(What is required) Of all the lines below, return only those starting with the line holding "def execSpop (h" and going on through the line holding "let vlt := decide", exactly as written.

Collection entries
########################################
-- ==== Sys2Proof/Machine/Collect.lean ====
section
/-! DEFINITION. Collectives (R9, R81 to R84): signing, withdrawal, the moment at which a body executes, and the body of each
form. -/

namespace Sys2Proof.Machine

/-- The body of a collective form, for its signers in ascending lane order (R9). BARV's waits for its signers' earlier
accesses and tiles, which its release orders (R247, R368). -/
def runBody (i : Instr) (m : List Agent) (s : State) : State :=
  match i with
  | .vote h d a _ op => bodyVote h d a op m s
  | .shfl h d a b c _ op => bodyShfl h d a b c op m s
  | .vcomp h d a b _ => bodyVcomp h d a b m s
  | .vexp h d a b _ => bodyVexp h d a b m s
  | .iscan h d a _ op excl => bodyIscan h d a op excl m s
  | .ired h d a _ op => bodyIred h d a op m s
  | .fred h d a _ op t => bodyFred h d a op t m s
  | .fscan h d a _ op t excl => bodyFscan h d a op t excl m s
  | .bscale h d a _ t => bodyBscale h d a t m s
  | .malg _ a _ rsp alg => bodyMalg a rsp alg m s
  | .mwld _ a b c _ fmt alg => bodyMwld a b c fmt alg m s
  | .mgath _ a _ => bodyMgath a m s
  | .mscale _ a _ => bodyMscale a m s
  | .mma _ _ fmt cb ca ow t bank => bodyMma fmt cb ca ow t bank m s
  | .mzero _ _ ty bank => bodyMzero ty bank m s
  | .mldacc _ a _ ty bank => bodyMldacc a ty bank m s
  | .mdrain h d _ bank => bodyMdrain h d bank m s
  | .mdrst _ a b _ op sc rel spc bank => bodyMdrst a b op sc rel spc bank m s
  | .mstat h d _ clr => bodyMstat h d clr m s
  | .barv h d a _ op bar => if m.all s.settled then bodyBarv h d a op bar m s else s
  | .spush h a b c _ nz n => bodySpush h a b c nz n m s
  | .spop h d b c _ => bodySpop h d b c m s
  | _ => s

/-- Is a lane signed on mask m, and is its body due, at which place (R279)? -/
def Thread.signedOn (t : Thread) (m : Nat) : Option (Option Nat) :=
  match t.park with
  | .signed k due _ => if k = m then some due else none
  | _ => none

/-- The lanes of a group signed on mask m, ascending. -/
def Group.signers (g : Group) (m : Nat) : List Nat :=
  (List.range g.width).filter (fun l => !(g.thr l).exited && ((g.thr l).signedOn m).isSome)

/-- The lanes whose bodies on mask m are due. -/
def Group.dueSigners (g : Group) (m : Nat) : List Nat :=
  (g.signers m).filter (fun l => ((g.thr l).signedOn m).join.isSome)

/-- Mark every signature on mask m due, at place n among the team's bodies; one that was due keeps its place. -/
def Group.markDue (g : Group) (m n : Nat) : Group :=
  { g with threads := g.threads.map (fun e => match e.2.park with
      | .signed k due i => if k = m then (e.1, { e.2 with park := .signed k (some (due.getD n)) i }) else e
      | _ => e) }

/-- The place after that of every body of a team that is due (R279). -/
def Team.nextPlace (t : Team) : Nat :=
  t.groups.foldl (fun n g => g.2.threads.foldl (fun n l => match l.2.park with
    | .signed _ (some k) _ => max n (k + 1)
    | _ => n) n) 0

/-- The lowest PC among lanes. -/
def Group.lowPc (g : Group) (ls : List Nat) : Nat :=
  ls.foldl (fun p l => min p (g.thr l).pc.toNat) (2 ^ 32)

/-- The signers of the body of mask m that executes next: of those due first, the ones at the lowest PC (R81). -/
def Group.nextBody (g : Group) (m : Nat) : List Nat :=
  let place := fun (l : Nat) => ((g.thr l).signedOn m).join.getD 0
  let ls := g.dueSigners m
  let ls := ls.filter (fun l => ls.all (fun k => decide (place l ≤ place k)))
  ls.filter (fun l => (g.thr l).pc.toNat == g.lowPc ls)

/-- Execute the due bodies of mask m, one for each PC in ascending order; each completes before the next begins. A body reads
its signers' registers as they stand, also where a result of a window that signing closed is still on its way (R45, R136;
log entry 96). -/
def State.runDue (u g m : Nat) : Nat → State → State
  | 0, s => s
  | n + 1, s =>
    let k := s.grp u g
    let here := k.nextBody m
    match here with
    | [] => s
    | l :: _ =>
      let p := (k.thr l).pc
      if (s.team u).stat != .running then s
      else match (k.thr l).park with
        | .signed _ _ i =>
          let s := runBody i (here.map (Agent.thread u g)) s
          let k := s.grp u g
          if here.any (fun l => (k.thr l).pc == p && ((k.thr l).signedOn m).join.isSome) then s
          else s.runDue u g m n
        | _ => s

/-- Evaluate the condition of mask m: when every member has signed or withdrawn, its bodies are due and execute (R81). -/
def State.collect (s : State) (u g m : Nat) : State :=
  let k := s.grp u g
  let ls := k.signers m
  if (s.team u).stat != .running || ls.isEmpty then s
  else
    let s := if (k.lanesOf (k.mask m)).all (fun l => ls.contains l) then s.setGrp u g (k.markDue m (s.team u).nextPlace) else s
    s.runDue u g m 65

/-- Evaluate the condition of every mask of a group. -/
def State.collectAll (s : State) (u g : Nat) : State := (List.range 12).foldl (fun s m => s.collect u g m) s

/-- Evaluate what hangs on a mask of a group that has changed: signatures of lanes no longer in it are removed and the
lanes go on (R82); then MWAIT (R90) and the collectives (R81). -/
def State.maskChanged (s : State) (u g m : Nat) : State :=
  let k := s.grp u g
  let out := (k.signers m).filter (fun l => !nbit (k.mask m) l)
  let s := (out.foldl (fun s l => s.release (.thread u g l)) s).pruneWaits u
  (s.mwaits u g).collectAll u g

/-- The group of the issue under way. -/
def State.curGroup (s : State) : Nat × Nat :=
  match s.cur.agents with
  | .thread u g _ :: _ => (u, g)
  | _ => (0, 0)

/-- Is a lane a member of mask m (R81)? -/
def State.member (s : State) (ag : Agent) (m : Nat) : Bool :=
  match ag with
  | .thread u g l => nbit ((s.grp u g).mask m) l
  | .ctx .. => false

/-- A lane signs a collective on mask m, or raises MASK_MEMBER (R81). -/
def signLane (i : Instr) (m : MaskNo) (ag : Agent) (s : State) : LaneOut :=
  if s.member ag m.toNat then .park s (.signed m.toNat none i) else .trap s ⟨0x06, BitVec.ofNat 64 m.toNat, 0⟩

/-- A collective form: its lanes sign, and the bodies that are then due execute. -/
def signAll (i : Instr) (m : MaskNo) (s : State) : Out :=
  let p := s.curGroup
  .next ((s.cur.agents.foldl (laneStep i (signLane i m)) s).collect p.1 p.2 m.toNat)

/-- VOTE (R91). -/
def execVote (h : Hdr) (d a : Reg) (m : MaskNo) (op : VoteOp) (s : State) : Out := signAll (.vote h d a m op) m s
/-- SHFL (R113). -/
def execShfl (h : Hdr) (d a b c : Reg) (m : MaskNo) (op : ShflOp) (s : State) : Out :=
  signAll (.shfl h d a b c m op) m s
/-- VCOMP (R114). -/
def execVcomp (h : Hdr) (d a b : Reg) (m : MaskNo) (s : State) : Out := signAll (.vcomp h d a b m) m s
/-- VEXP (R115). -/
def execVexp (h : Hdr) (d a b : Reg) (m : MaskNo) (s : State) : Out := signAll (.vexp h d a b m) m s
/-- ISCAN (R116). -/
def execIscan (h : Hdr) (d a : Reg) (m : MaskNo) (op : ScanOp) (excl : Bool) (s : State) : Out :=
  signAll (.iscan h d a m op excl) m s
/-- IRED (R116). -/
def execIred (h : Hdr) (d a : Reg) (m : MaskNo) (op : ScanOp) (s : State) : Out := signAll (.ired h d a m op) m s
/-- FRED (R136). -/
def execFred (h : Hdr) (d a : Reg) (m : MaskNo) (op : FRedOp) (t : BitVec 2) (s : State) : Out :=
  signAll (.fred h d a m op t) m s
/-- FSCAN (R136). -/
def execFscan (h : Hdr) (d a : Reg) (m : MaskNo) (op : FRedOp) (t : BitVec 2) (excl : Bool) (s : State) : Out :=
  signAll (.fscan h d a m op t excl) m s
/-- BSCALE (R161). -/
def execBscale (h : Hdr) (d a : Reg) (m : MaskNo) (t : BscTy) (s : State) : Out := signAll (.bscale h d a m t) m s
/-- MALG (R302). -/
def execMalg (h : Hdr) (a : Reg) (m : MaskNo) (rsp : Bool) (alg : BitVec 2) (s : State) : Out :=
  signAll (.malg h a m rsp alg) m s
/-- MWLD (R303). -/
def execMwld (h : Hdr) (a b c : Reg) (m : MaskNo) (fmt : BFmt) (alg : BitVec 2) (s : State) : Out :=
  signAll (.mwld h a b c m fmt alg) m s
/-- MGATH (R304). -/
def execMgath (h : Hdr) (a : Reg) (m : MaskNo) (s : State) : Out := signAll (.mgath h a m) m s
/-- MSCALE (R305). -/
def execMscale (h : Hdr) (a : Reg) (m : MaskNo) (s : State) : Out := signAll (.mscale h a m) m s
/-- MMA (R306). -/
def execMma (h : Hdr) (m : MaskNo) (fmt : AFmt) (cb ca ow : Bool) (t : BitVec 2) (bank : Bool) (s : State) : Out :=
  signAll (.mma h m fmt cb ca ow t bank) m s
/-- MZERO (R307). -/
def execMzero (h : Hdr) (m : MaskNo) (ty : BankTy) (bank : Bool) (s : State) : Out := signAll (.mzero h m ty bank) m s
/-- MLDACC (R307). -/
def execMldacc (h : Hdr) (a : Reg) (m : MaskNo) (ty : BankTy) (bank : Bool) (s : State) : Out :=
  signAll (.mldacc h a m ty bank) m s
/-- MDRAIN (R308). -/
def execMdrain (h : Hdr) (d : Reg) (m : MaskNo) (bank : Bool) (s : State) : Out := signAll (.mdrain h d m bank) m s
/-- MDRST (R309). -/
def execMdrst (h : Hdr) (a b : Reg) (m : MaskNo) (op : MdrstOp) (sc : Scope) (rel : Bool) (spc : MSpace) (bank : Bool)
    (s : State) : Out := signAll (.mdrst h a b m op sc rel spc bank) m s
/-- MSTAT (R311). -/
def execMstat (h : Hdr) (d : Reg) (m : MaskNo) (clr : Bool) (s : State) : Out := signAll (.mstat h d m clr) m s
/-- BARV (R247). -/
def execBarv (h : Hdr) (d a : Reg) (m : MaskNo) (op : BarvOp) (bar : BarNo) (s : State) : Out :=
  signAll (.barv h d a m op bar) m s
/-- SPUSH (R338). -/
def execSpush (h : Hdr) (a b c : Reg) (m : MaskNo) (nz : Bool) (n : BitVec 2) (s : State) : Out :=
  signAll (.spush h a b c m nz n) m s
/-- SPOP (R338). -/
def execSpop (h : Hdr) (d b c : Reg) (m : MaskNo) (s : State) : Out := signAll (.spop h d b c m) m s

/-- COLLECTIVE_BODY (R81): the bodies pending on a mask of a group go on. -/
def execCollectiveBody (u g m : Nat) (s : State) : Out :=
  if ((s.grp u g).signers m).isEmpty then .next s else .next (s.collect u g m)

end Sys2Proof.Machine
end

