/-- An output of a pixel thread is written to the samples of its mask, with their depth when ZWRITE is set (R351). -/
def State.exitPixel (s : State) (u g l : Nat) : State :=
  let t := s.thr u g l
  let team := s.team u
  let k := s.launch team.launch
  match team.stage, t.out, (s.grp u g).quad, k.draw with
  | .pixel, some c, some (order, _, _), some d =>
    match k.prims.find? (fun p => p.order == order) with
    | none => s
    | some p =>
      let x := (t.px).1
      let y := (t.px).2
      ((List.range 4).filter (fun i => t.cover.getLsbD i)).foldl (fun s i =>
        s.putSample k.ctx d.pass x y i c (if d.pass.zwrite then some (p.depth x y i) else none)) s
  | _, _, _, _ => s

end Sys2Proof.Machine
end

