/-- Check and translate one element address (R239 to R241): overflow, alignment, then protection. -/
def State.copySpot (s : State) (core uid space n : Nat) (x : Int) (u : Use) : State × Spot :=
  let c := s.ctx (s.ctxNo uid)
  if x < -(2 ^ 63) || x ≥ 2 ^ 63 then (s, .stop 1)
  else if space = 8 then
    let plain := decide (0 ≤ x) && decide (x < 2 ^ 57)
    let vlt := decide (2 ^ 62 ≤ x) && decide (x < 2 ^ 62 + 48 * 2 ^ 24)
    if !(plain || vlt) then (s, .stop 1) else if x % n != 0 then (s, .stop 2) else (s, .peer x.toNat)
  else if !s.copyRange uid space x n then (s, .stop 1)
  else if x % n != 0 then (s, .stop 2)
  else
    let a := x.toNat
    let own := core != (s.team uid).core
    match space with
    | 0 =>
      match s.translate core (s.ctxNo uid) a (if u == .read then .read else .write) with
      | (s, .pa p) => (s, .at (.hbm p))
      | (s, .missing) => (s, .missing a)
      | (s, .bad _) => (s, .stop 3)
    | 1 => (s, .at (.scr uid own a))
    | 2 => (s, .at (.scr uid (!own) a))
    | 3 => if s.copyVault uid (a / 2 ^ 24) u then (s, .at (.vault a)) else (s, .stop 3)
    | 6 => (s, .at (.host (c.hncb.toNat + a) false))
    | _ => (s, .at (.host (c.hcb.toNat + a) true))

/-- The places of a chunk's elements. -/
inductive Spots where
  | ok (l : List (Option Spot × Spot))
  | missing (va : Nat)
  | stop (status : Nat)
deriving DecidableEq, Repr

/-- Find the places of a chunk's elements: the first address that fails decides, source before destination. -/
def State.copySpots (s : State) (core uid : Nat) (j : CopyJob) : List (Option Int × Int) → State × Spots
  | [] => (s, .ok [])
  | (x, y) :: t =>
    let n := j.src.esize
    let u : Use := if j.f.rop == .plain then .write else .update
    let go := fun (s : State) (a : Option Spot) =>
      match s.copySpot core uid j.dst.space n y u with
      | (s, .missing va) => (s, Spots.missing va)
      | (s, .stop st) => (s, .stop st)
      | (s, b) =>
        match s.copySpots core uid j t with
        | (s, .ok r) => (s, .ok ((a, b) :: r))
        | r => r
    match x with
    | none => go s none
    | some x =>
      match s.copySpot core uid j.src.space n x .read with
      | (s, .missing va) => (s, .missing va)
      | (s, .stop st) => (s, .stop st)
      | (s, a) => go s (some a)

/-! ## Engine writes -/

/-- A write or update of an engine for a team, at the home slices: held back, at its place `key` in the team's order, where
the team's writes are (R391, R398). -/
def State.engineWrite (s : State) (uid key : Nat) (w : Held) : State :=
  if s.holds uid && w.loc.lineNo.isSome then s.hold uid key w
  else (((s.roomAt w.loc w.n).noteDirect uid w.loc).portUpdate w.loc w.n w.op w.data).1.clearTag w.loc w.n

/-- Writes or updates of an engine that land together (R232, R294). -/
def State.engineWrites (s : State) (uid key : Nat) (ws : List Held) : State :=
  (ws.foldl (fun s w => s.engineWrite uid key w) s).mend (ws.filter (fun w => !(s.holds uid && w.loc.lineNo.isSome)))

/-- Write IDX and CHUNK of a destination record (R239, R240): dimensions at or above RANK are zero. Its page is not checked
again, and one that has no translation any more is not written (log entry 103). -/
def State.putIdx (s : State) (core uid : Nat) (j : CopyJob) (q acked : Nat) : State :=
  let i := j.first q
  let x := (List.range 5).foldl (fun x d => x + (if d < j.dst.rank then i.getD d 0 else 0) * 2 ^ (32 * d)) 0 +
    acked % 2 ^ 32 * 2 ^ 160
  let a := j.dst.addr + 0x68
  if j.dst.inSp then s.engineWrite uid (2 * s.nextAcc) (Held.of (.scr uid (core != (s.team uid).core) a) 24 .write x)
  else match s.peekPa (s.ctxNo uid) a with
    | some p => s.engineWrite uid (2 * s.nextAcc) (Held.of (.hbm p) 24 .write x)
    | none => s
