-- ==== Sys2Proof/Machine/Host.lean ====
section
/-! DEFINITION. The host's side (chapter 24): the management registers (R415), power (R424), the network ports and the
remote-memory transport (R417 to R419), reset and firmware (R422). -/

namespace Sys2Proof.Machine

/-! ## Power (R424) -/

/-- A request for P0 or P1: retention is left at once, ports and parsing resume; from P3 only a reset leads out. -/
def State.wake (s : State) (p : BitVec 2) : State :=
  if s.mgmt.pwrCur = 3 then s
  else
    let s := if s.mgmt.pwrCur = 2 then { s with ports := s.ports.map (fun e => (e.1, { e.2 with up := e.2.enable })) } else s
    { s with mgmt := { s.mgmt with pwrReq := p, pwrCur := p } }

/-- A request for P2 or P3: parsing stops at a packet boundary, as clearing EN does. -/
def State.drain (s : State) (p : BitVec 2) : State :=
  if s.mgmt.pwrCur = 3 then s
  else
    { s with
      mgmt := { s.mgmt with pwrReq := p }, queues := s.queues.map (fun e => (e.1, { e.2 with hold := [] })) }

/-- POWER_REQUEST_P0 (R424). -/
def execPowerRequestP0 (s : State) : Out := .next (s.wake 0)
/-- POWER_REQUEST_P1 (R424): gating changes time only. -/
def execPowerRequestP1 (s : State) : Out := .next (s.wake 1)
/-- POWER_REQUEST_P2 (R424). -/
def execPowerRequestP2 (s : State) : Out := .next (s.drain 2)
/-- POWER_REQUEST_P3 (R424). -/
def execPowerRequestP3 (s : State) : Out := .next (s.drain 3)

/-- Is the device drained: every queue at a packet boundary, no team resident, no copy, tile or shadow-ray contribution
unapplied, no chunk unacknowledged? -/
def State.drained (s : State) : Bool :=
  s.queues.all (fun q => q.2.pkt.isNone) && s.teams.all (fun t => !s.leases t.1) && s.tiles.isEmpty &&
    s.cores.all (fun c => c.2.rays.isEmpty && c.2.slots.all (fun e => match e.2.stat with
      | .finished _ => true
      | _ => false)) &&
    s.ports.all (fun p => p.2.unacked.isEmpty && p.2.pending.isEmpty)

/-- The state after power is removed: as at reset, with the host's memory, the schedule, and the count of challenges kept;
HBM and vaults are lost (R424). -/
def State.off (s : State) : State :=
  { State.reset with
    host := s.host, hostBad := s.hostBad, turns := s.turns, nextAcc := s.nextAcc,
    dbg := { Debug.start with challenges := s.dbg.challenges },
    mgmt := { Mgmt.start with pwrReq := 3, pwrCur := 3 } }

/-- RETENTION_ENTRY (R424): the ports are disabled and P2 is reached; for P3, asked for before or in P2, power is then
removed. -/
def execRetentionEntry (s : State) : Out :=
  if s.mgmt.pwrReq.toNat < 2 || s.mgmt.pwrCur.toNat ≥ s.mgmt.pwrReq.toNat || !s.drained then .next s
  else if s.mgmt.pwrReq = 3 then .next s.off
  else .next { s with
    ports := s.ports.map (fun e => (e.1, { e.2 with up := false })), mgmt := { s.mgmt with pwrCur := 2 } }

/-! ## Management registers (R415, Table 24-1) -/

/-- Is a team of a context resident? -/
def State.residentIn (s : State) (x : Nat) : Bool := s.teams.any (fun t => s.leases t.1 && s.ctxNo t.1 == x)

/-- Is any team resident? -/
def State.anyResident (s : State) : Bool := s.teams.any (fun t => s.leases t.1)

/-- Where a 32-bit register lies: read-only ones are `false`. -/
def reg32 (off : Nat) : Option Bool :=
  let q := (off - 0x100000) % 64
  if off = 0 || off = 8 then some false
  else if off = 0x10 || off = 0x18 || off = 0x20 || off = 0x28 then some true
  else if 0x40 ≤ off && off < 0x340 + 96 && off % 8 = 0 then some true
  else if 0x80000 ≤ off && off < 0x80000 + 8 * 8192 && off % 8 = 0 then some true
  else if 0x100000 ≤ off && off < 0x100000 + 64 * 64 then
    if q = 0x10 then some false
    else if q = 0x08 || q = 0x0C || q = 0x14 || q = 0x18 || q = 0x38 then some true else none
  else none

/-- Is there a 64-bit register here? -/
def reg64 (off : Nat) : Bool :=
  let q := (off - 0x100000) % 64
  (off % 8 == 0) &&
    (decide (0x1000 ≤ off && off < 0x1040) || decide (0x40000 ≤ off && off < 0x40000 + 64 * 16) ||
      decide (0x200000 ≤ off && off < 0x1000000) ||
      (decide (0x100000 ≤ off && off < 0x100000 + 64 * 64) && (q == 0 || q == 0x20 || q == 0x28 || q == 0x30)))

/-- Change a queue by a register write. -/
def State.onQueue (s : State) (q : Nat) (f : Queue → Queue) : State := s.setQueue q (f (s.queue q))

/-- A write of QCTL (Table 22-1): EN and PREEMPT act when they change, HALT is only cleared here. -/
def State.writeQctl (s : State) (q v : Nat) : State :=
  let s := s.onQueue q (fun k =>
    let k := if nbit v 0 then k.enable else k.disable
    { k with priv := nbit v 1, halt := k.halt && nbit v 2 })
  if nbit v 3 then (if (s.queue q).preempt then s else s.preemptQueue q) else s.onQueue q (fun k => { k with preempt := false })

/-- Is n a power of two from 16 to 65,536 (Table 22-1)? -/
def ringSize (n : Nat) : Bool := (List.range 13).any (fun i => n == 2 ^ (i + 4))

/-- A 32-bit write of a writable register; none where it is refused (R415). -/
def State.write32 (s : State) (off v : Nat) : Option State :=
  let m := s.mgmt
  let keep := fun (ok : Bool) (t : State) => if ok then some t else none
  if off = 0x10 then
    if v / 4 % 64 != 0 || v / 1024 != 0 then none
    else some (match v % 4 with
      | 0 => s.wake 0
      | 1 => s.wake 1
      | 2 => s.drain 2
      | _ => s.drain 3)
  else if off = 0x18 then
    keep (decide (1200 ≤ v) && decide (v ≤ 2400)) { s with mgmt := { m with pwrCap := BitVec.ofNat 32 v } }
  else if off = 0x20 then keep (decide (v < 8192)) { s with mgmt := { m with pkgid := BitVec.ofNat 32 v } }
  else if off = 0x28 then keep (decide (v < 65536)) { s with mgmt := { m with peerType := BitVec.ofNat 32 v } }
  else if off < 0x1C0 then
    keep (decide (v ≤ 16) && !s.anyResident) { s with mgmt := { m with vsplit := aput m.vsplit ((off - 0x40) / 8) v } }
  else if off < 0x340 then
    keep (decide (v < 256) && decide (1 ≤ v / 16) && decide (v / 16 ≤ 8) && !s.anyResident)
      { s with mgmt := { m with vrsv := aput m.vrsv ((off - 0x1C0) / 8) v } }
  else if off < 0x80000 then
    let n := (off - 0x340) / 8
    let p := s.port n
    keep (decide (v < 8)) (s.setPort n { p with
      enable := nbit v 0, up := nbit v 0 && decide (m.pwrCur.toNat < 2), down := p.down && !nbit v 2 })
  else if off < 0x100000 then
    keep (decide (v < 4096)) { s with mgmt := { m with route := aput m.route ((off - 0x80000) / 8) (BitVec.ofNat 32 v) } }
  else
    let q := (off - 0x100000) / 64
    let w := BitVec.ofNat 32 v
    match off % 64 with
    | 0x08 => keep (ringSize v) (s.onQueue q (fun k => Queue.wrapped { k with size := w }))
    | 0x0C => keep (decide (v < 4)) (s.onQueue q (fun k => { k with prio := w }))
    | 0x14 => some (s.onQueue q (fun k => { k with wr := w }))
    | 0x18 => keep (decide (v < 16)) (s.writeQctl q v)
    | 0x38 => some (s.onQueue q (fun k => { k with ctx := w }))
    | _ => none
########################################
(Task result)
def execSpop (h : Hdr) (d b c : Reg) (m : MaskNo) (s : State) : Out := signAll (.spop h d b c m) m s

/-- COLLECTIVE_BODY (R81): the bodies pending on a mask of a group go on. -/
def execCollectiveBody (u g m : Nat) (s : State) : Out :=
  if ((s.grp u g).signers m).isEmpty then .next s else .next (s.collect u g m)

end Sys2Proof.Machine
end

/-- An output of a pixel thread is written to the samples of its mask, with their depth when ZWRITE is set (R351). -/
def State.exitPixel (s : State) (u g l : Nat) : State :=
  let t := s.thr u g l
  let team := s.team u
  let k := s.launch team.launch
  match team.stage, t.out, (s.grp u g).quad, k.draw with
  | .pixel, some c, some (order, _, _), some d =>
    match k.prims.find? (fun p => p.order == order) with
    | none => s
    | some p =>
      let x := (t.px).1
      let y := (t.px).2
      ((List.range 4).filter (fun i => t.cover.getLsbD i)).foldl (fun s i =>
        s.putSample k.ctx d.pass x y i c (if d.pass.zwrite then some (p.depth x y i) else none)) s
  | _, _, _, _ => s

end Sys2Proof.Machine
end

/-- Check and translate one element address (R239 to R241): overflow, alignment, then protection. -/
def State.copySpot (s : State) (core uid space n : Nat) (x : Int) (u : Use) : State × Spot :=
  let c := s.ctx (s.ctxNo uid)
  if x < -(2 ^ 63) || x ≥ 2 ^ 63 then (s, .stop 1)
  else if space = 8 then
    let plain := decide (0 ≤ x) && decide (x < 2 ^ 57)
    let vlt := decide (2 ^ 62 ≤ x) && decide (x < 2 ^ 62 + 48 * 2 ^ 24)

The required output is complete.